Start of Block

-- ==== Sys2Proof/Laws/Turns.lean ====
section
/-! SUPPORT. Every ordinary command as a `Turn`: the commands that change neither the lock state, the
SLOT sections and profiles, nor the tables as a reset or an adoption does. START_STALLED and SET_PARAM
evaluate the head within their own effect, and are runs of `Moves` with a grant among them. Time that passes, and
a store load, keep the pace of the leak samples. -/

namespace Sys2Proof.Machine

variable {g : Prop}

theorem answered {s t : State} {c : Byte} {x : List Byte} (h : Moves g s t) :
    Moves g s (t.answer c x).1 := h

/-! ### Requests that read -/

theorem execIdentify_turn (tag : Byte) (p : List Byte) (s : State) :
    Ends (execIdentify tag p s) (Turn s) :=
  .next (serve_turn fun t => by unfold identifyBody; split <;> exact .refl)

theorem execReadRack_turn (tag : Byte) (p : List Byte) (s : State) :
    Ends (execReadRack tag p s) (Turn s) := .next (serve_turn fun _ => indexed_moves fun _ => .refl)

theorem execReadSlot_turn (tag : Byte) (p : List Byte) (s : State) :
    Ends (execReadSlot tag p s) (Turn s) := .next (serve_turn fun _ => indexed_moves fun _ => .refl)

theorem execReadModule_turn (tag : Byte) (p : List Byte) (s : State) :
    Ends (execReadModule tag p s) (Turn s) := .next (serve_turn fun _ => indexed_moves fun _ => .refl)

theorem execReadBattery_turn (tag : Byte) (p : List Byte) (s : State) :
    Ends (execReadBattery tag p s) (Turn s) := .next (serve_turn fun _ => indexed_moves fun _ => .refl)

theorem execReadZone_turn (tag : Byte) (p : List Byte) (s : State) :
    Ends (execReadZone tag p s) (Turn s) := .next (serve_turn fun _ => indexed_moves fun _ => .refl)

theorem execReadFaults_turn (tag : Byte) (p : List Byte) (s : State) :
    Ends (execReadFaults tag p s) (Turn s) := .next (serve_turn fun _ => noPayload_moves .refl)

theorem execUnknownKind_turn (k tag : Byte) (p : List Byte) (s : State) :
    Ends (execUnknownKind k tag p s) (Turn s) := by
  unfold execUnknownKind
  refine .next ?_
  split
  · exact .still
  · exact serve_turn fun t => .refl

/-! ### Faults and notifications -/

theorem critical_iff (x : Faults) :
    x.critical.isSome = x.banks.toList.any Bank.critical := by
  rw [Bool.eq_iff_iff, vector_any_iff]
  unfold Faults.critical Bank.critical
  rw [List.find?_isSome]
  exact ⟨fun ⟨i, _, h⟩ => ⟨i, h⟩, fun ⟨i, h⟩ => ⟨i, List.mem_finRange i, h⟩⟩

theorem Faults.Kept.empty {x : Faults} (h : x.Kept) (b : Fin 6) : (x.empty b).Kept := by
  constructor
  · intro i
    show ((put x.banks b emptyBank)[i]).severity ≤ 2
    rw [put_get]
    split
    · decide
    · exact h.severity i
  · show (x.inProgress && _) = (put x.banks b emptyBank).toList.any Bank.critical
    rw [critical_iff]
    show (x.inProgress && (put x.banks b emptyBank).toList.any Bank.critical) = _
    rw [h.flag, Bool.eq_iff_iff, Bool.and_eq_true, vector_any_iff, vector_any_iff]
    refine ⟨fun h => h.2, fun ⟨i, hi⟩ => ⟨⟨i, ?_⟩, ⟨i, hi⟩⟩⟩
    rw [put_get] at hi
    split at hi
    · cases hi
    · exact hi

theorem emptyOne_reach (e : Env) (b : Fin 6) (r : Rack) : Reach g e r (emptyOne e b r) := by
  unfold emptyOne
  dsimp only
  have h : Reach g e r { r with faults := r.faults.empty b } :=
    (Reach.refl r).banked _ (fun k => k.empty b) rfl
  exact ite_reach (Reach.raised _ _ _ _ h) h

theorem execClearFault_turn (tag : Byte) (p : List Byte) (s : State) :
    Ends (execClearFault tag p s) (Turn s) :=
  .next (serve_turn fun t => indexed_moves fun b => by
    unfold clearFaultBody
    exact answered (onRack_moves (emptyOne_reach t.env b t.rack)))

theorem summarise_length (q : NotifQueue) (t : Time) (c : NotifClass)
    (h : q.entries.length ≤ 32) : (q.summarise t c).entries.length ≤ 32 := by
  unfold NotifQueue.summarise
  split
  · rename_i k
    unfold NotifQueue.owes Config.notifQueueMax at k
    have k : q.entries.length < 32 := by simp only [Bool.and_eq_true, decide_eq_true_eq] at k; exact k.2
    simp only [List.length_append, List.length_singleton]
    omega
  · exact h

theorem summaries_length (q : NotifQueue) (t : Time) (h : q.entries.length ≤ 32) :
    (q.summaries t).entries.length ≤ 32 := by
  unfold NotifQueue.summaries
  have key : ∀ (cs : List NotifClass) (q : NotifQueue), q.entries.length ≤ 32 →
      (forEach (fun c q => q.summarise t c) cs q).entries.length ≤ 32 := by
    intro cs
    induction cs with
    | nil => exact fun _ h => h
    | cons c cs ih => exact fun q h => ih _ (summarise_length q t c h)
  exact key _ q h

theorem execSetMask_turn (tag : Byte) (p : List Byte) (s : State) :
    Ends (execSetMask tag p s) (Turn s) := by
  refine .next (serve_turn fun t => ?_)
  unfold setMaskBody
  split
  · exact Moves.refl.rack _ ((Reach.refl _).listed _ fun h => summaries_length _ _ h)
  · exact .refl

theorem execRestart_turn (tag : Byte) (p : List Byte) (s : State) :
    Ends (execRestart tag p s) (Turn s) :=
  .next (serve_turn fun t => noPayload_moves
    (Moves.refl.beside (beside_link t _ (.inl (le_refl _)))))

/-! ### Slot lists -/

theorem run_reach {f : SlotRule} {e : Env}
    (h : ∀ n r, f.result e r n = .accepted → Reach g e r (f.effect e n r)) :
    ∀ (bs : List Byte) (t : Tally) (r : Rack), Reach g e r (f.run e bs t r).2
  | [], _, r => .refl r
  | b :: bs, t, r => by
    refine Reach.trans (b := f.handle e b r) ?_ (run_reach h bs _ _)
    unfold SlotRule.handle
    split
    · rename_i hj
      unfold SlotRule.judge at hj
      by_cases hc : (!e.commissioned) = true
      · rw [if_pos hc] at hj; cases hj
      · rw [if_neg hc] at hj
        split at hj
        · rename_i hlt
          rw [dif_pos hlt]
          split at hj
          · exact (h _ r hj).trans (handOn_reach e _)
          · cases hj
        · cases hj
    · exact .refl r

theorem slotList_moves {f : SlotRule} {p : List Byte} {s : State}
    (h : ∀ n r, f.result s.env r n = .accepted → Reach g s.env r (f.effect s.env n r)) :
    Moves g s (slotList f p s).1 := by
  unfold slotList
  split
  · exact Moves.refl.rack _ (run_reach h p _ _)
  · exact .refl

theorem slotOn_reach (e : Env) (n : Fin 48) (r : Rack) (h : slotOnRule.result e r n = .accepted) :
    Reach g e r (slotOnRule.effect e n r) := by
  refine enter_reach e n _ _ r (.inl fun hd => ?_) rfl
  have h : slotOnResult e r n = .accepted := h
  unfold slotOnResult at h
  rw [hd] at h; cases h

End of Block

In the data above, which lines include "inProgress"? Return those lines.

  · show (x.inProgress && _) = (put x.banks b emptyBank).toList.any Bank.critical
    show (x.inProgress && (put x.banks b emptyBank).toList.any Bank.critical) = _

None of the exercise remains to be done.